An overview of the SOLID principles for object-oriented design

Single responsibility principle (SRP)

A class should have only a single responsibility, that is, only changes to one part of the software's specification should be able to affect the specification of the class.

Idea: each class (or module, or function, or ...) should be responsible for a single well-defined part of the functionality of the program, and that part of the functionality should be completely encapsulated within the class (or module, or function, or ...).

Arguably most important principle, is applicable on all levels of the system

Closely related: Separation of concerns

Benefits:

  • Clear separation means you know where to go when one aspect needs to change
  • No chance of unintentionally messing with code related to other aspects
  • Helps us apply some other principles, see below

Example

Before: financial report generation logic (what to include, calculations) and presentation logic (negative in red, pagination, ...) are mixed.

SRP before

Problems:

  • Class to change if data to include in report or calculations change, but also if look needs to change
  • Changes to either of these concerns could lead to unexpected bugs in other

Application of SRP: separate report generation and presentation

SRP after

Open–closed principle (OCP)

Software entities (classes, modules, functions, etc.) should be open for extension, but closed for modification.

Origin: C++, needed to explicitly design class to allow others to inherit from it and override its methods

Basic idea: allow changing the code's behavior by adding new code rather than having to change existing code

Still relevant, especially for creating library code!

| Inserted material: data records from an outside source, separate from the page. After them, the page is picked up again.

-- ==== Sys2Proof/Machine/Dispatch.lean ====
section
/-!
DEFINITION. `Execute(op)` after decoding (30_encoding.md R85): one arm per instruction, each a call of
its meaning. `pc` has already been advanced by the fetch (20_memory.md R53).
-/

namespace Sys2Proof.Machine

def exec (i : Instr) (s : State) : Host.Outcome State Fault Refusal :=
  match i with
  | .cls => Sys2Proof.Machine.execCls s
  | .ret => Sys2Proof.Machine.execRet s
  | .jp nnn => Sys2Proof.Machine.execJp nnn s
  | .call nnn => Sys2Proof.Machine.execCall nnn s
  | .seImm x nn => Sys2Proof.Machine.execSeImm x nn s
  | .sneImm x nn => Sys2Proof.Machine.execSneImm x nn s
  | .seReg x y => Sys2Proof.Machine.execSeReg x y s
  | .ldImm x nn => Sys2Proof.Machine.execLdImm x nn s
  | .addImm x nn => Sys2Proof.Machine.execAddImm x nn s
  | .ldReg x y => Sys2Proof.Machine.execLdReg x y s
  | .orReg x y => Sys2Proof.Machine.execOrReg x y s
  | .andReg x y => Sys2Proof.Machine.execAndReg x y s
  | .xorReg x y => Sys2Proof.Machine.execXorReg x y s
  | .addReg x y => Sys2Proof.Machine.execAddReg x y s
  | .sub x y => Sys2Proof.Machine.execSub x y s
  | .shr x y => Sys2Proof.Machine.execShr x y s
  | .subn x y => Sys2Proof.Machine.execSubn x y s
  | .shl x y => Sys2Proof.Machine.execShl x y s
  | .sneReg x y => Sys2Proof.Machine.execSneReg x y s
  | .ldI nnn => Sys2Proof.Machine.execLdI nnn s
  | .jpV0 nnn => Sys2Proof.Machine.execJpV0 nnn s
  | .rnd x nn => Sys2Proof.Machine.execRnd x nn s
  | .drw x y n => Sys2Proof.Machine.execDrw x y n s
  | .skp x => Sys2Proof.Machine.execSkp x s
  | .sknp x => Sys2Proof.Machine.execSknp x s
  | .ldVxDT x => Sys2Proof.Machine.execLdVxDT x s
  | .ldVxK x => Sys2Proof.Machine.execLdVxK x s
  | .ldDTVx x => Sys2Proof.Machine.execLdDTVx x s
  | .ldSTVx x => Sys2Proof.Machine.execLdSTVx x s
  | .addIVx x => Sys2Proof.Machine.execAddIVx x s
  | .ldFVx x => Sys2Proof.Machine.execLdFVx x s
  | .ldBVx x => Sys2Proof.Machine.execLdBVx x s
  | .ldMemVx x => Sys2Proof.Machine.execLdMemVx x s
  | .ldVxMem x => Sys2Proof.Machine.execLdVxMem x s
  | .dw word => Sys2Proof.Machine.execDw word s

end Sys2Proof.Machine
end

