-- ==== Sys2Proof/Certificates/Slice0/Obligations.lean ====
section
/-!
DEFINITION. The statements for the provers. `exec i s` runs in the state after the fetch has advanced
`pc` by 2 (20_memory.md R53), so an instruction's own address is `s.pc - 2`. A frame is said by
`SameExcept parts s t` (every part not named reads as before), `SameRegsExcept` and
`SameMemoryOutside` of Sys2Proof/Safety.lean. Where a rule carries a mark [decision] or [derived], the
docstring names it and the statement's basis is 'derived'.
-/

open Sys2Proof Sys2Proof.Machine

/-! ## Encoding and decoding -/

/-- 30_encoding.md R80, R81, R84: decoding the two bytes of any well-formed instruction, whatever
bytes follow, gives that instruction and the bytes that follow. -/
def Obligations.DecodeOfEncodeGivesTheInstruction : Prop :=
  ∀ (i : Instr) (rest : List Byte), i.wellFormed = true →
    decodeBytes (encodeBytes i ++ rest) = .ok (i, rest)

/-- 30_encoding.md R84, R85: every word decodes to a well-formed instruction whose encoding is that
word, so no bit of a word is dropped and each word has one meaning. -/
def Obligations.EncodeOfDecodeGivesTheWord : Prop :=
  ∀ w : Word, encode (decodeWord w) = w ∧ (decodeWord w).wellFormed = true

/-- 30_encoding.md R84, R85, R86 (decision D4, strict decoding): the decoder's switch agrees with the
match and mask columns of opcode_table.json on every word: a row recognizes a word exactly when the
word decodes to that row's instruction, and a word no row recognizes is a data word. -/
def Obligations.DecoderAgreesWithTheOpcodeTable : Prop :=
  ∀ w : Word,
    (∀ r ∈ opcodeTable, (r.recognizes w = true ↔ (decodeWord w).mnemonic = r.mnemonic)) ∧
    (recognized w = false ↔ decodeWord w = .dw w)

/-- 30_encoding.md R82, R84: words written out by hand from the patterns decode to the instructions
they stand for, one for each family. -/
def Obligations.HandWrittenWordsDecode : Prop :=
  decodeWord 0x00EE#16 = .ret ∧ decodeWord 0x2ABC#16 = .call 0xABC#12 ∧
  decodeWord 0x3342#16 = .seImm 3 0x42#8 ∧ decodeWord 0x8126#16 = .shr 1 2 ∧
  decodeWord 0xA123#16 = .ldI 0x123#12 ∧ decodeWord 0xDBC2#16 = .drw 0xB 0xC 2 ∧
  decodeWord 0xE59E#16 = .skp 5 ∧ decodeWord 0xF265#16 = .ldVxMem 2 ∧
  decodeWord 0x5121#16 = .dw 0x5121#16

/-! ## The step -/

/-- 20_memory.md R53 (decisions D7, D9): when the two bytes at `pc` decode to an instruction, the step
of a running core is that instruction executed after `pc` has advanced by 2. -/
def Obligations.StepExecutesTheDecodedInstruction : Prop :=
  ∀ (s : State) (i : Instr), s.status = .running → s.pc.toNat ≤ 0xFFE →
    decodeBytes [s.mem.read s.pc.toNat, s.mem.read (s.pc.toNat + 1)] = .ok (i, []) →
    step s = exec i { s with pc := s.pc + 2 }

/-- 20_memory.md R52 (decision D5): a fetch reads the byte at the lower address as the high byte; at
0xFFF its low byte, and at every higher address its high byte, is the first byte out of range. -/
def Obligations.FetchIsBigEndianAndRangeChecked : Prop :=
  ∀ (m : Memory) (a : Word),
    (a.toNat ≤ 0xFFE → ∃ w : Word, m.fetch16 a = .ok w ∧
      w.toNat = (m.read a.toNat).toNat * 256 + (m.read (a.toNat + 1)).toNat) ∧
    (a.toNat = 0xFFF → m.fetch16 a = .error (.memoryBounds a 0x1000)) ∧
    (a.toNat ≥ 0x1000 → m.fetch16 a = .error (.memoryBounds a a.toNat))

/-- 20_memory.md R52, R53, 60_exceptions.md R261 (decision D5): a fetch fault ends the step before any
decode, with `fault_pc` the address fetched. -/
def Obligations.FetchFaultEndsTheStep : Prop :=
  ∀ s : State, s.status = .running → s.pc.toNat ≥ 0xFFF →
    step s = .fault (.memoryBounds s.pc (if s.pc.toNat = 0xFFF then 0x1000 else s.pc.toNat))

/-- 00_scope.md R9, 60_exceptions.md R261 (decision D9): a step of a running core either gives a next
state, which is running, or ends in a fatal condition whose `fault_pc` is the `pc` at the start of the
step; there is no other outcome. -/
def Obligations.RunningStepGoesOnOrReportsItsOwnPc : Prop :=
  ∀ s : State, s.status = .running →
    (∃ t, step s = .next t ∧ t.status = .running) ∨ (∃ f, step s = .fault f ∧ f.pc = s.pc)

/-- 60_exceptions.md R261, R265 (decisions D5, D8, D20): an instruction raises exactly the fatal
condition the table gives it for its operands, with the recorded values; in every other state it
completes. -/
def Obligations.FatalConditionsAreExactlyTheTable : Prop :=
  ∀ (i : Instr) (s : State),
    (∀ f, fatalCondition i s = some f → exec i s = .fault f) ∧
    (fatalCondition i s = none → ∃ t, exec i s = .next t)

/-- 60_exceptions.md R262 (decision D9): a fatal condition leaves a halted core whose status holds the
reason, and which takes no further step. -/
def Obligations.FatalConditionHaltsTheCore : Prop :=
  ∀ (s : State) (f : Fault), step s = .fault f →
    ∃ h, s.executeOne = some h ∧ h.status = .halted f ∧ h.haltReason = some f ∧ h.executeOne = none

/-- 60_exceptions.md R263 and the last line of R275 (decision D23): a halted core takes no step, no
tick, no `set_key` and no `set_pixel`; only its halt reason can be read. That the four queries of R275
have no answer then is the model's deduction (assumption log 15). -/
def Obligations.HaltedCoreOnlyShowsItsReason : Prop :=
  ∀ (s : State) (f : Fault), s.status = .halted f →
    step s = .refused (.coreHalted f) ∧ (∀ op, s.apply op = none) ∧ s.haltReason = some f ∧
    s.shouldPlaySound = none ∧ (∀ k, s.queryKey k = none) ∧
    s.readFramebuffer = none ∧ (∀ c r, s.getPixel c r = none)

/-- 30_encoding.md R86 (decision D4): an unrecognized word changes nothing except `pc`, which advances
by 2; executing a data word is no change at all. -/
def Obligations.UnrecognizedWordOnlyAdvancesPc : Prop :=
  (∀ s : State, s.status = .running → s.pc.toNat ≤ 0xFFE → recognized s.wordAtPc = false →
    step s = .next { s with pc := s.pc + 2 }) ∧
  (∀ (w : Word) (s : State), exec (.dw w) s = .next s)

/-- 70_reset_and_hazards.md R297 (decision D24): at a jump to its own address every further step leaves
the whole state unchanged. -/
def Obligations.SelfJumpStepChangesNothing : Prop :=
  ∀ s : State, s.isFinal → step s = .next s

/-! ## Invariants -/

/-- The invariant (a running core, memory in canonical form) is kept by every step; the canonical form
is the model's own representation of 20_memory.md R50 (assumption log 10). -/
def Obligations.StepKeepsInvariant : Prop :=
  ∀ s t : State, s.Inv → step s = .next t → t.Inv

/-- The invariant holds at reset. -/
def Obligations.ResetMeetsInvariant : Prop := State.reset.Inv

/-- The invariant holds of every constructed core, whatever the font, the unloaded bytes and the image
(70_reset_and_hazards.md R290). -/
def Obligations.ConstructedCoreMeetsInvariant : Prop :=
  ∀ (font : Vector Byte 80) (unloaded : Nat → Byte) (image : List Byte) (s : State),
    construct font unloaded image = .ok s → s.Inv

/-- Whatever operations the host calls, in whatever order (44_timers_keypad.md R248, 60_exceptions.md
R275, R276, decision D22), a core that met the invariant meets it or is halted; the canonical form in
the invariant is the model's own representation (assumption log 10). -/
def Obligations.EveryHostRunKeepsInvariant : Prop :=
  ∀ (ops : List HostOp) (s t : State), s.Inv → s.runHost ops = some t →
    t.Inv ∨ ∃ f, t.status = .halted f

/-- Two memories in canonical form that read the same everywhere are the same data (assumption
log 10). -/
def Obligations.CanonicalMemoriesWithEqualReadsAreEqual : Prop :=
  ∀ m m' : Memory, m.wf → m'.wf → (∀ a, m.read a = m'.read a) → m = m'

/-! ## Construction -/

/-- 10_state.md R34, 70_reset_and_hazards.md R290, R292: an image of at most 3584 bytes constructs a
core with pc = 0x200, every register, stack entry and timer 0, the font at 0x000, the image at 0x200
and UNLOADED_BYTE elsewhere. `I = 0` is the spec's decision D10; a dark display and keys up its
decision D11. -/
def Obligations.ConstructionLeavesTheResetTable : Prop :=
  ∀ (font : Vector Byte 80) (unloaded : Nat → Byte) (image : List Byte), image.length ≤ 3584 →
    ∃ s, construct font unloaded image = .ok s ∧
      s.pc = 0x200#16 ∧ (∀ x, s.getV x = 0#8) ∧ s.I = 0#16 ∧ s.sp.val = 0 ∧
      (∀ (k : Nat) (h : k < 16), s.stack[k] = 0#16) ∧ s.DT = 0#8 ∧ s.ST = 0#8 ∧
      (∀ c r, s.pix.get c r = false) ∧ (∀ (k : Nat) (h : k < 16), s.key[k] = false) ∧
      s.status = .running ∧
      (∀ (j : Nat) (h : j < 80), s.mem.read j = font[j]) ∧
      (∀ (j : Nat) (h : j < image.length), s.mem.read (0x200 + j) = image[j]) ∧
      (∀ a, 80 ≤ a → a < 0x1000 → (a < 0x200 ∨ 0x200 + image.length ≤ a) → s.mem.read a = unloaded a)

/-- 70_reset_and_hazards.md R290, R291: an image longer than 3584 bytes constructs no core; the
LoadError records its length (code 1 and the record are the spec's decision D26). -/
def Obligations.TooLongImageIsALoadError : Prop :=
  ∀ (font : Vector Byte 80) (unloaded : Nat → Byte) (image : List Byte), 3584 < image.length →
    construct font unloaded image = .error ⟨image.length⟩ ∧
      (⟨image.length⟩ : LoadError).code = 1

/-- The model's choice (assumption log 3, 4): `State.reset` is the core constructed from an empty
image with the spec's default FONT (92_eei_decisions.md D13) and UNLOADED_BYTE 0 (D12). -/
def Obligations.ResetIsDefaultConstruction : Prop :=
  ∀ font : Vector Byte 80, font.toList = defaultFont →
    construct font (fun _ => 0) [] = .ok State.reset

/-! ## Register arithmetic -/

/-- 41_alu.md R141, R143: `6xnn` writes `nn`, and `8xy0` writes `Vy` as it was, to `Vx`, and nothing
else changes. -/
def Obligations.LoadsWriteOnlyVx : Prop :=
  (∀ (s : State) (x : RegIx) (nn : Byte),
    decodeWord (wordXNN 0x6#4 x nn) = .ldImm x nn ∧
    ∃ t, exec (.ldImm x nn) s = .next t ∧ t.getV x = nn ∧
      SameRegsExcept [x] s t ∧ SameExcept [.regs] s t) ∧
  (∀ (s : State) (x y : RegIx),
    decodeWord (wordXYN 0x8#4 x y 0x0#4) = .ldReg x y ∧
    ∃ t, exec (.ldReg x y) s = .next t ∧ t.getV x = s.getV y ∧
      SameRegsExcept [x] s t ∧ SameExcept [.regs] s t)

/-- 41_alu.md R142: `7xnn` adds modulo 256 and has no flag effect. -/
def Obligations.AddImmediateWrapsWithoutFlag : Prop :=
  ∀ (s : State) (x : RegIx) (nn : Byte),
    decodeWord (wordXNN 0x7#4 x nn) = .addImm x nn ∧
    ∃ t, exec (.addImm x nn) s = .next t ∧
      (t.getV x).toNat = ((s.getV x).toNat + nn.toNat) % 256 ∧
      SameRegsExcept [x] s t ∧ SameExcept [.regs] s t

  • If others are going to use your code as a dependency, they will likely want some extension points where they can add or replace behavior without having to touch your code
  • If the code you are writing will only be used from within your own codebase, changing existing code is much less of a problem and you might want to avoid unneeded complexity and follow the YAGNI (You Aren’t Gonna Need It) principle instead. It might still make sense to foresee extension points in order to lower coupling and increase cohesion, but you could add those on an as-needed bais

What extension could mean here:

  • Inheriting from (abstract) classes or interfaces and overriding methods
  • Delegation: extend from class or its interface, store object of the original class and delegate to it as needed
    • Useful if class does not allow extension but you can use an interface it implements
    • Useful if you do not control the creation of instances of the class
  • Composition: allowing behavior to be changed by passing in different objects (dependency injection, Strategy pattern)

Example

Interface for FinancialReportFormatter

OCP before adding functionality

Adding PDF format support without changing existing report generation code

OCP after adding functionality

Liskov substitution principle (LSP)

Objects in a program should be replaceable with instances of their subtypes without altering the correctness of that program.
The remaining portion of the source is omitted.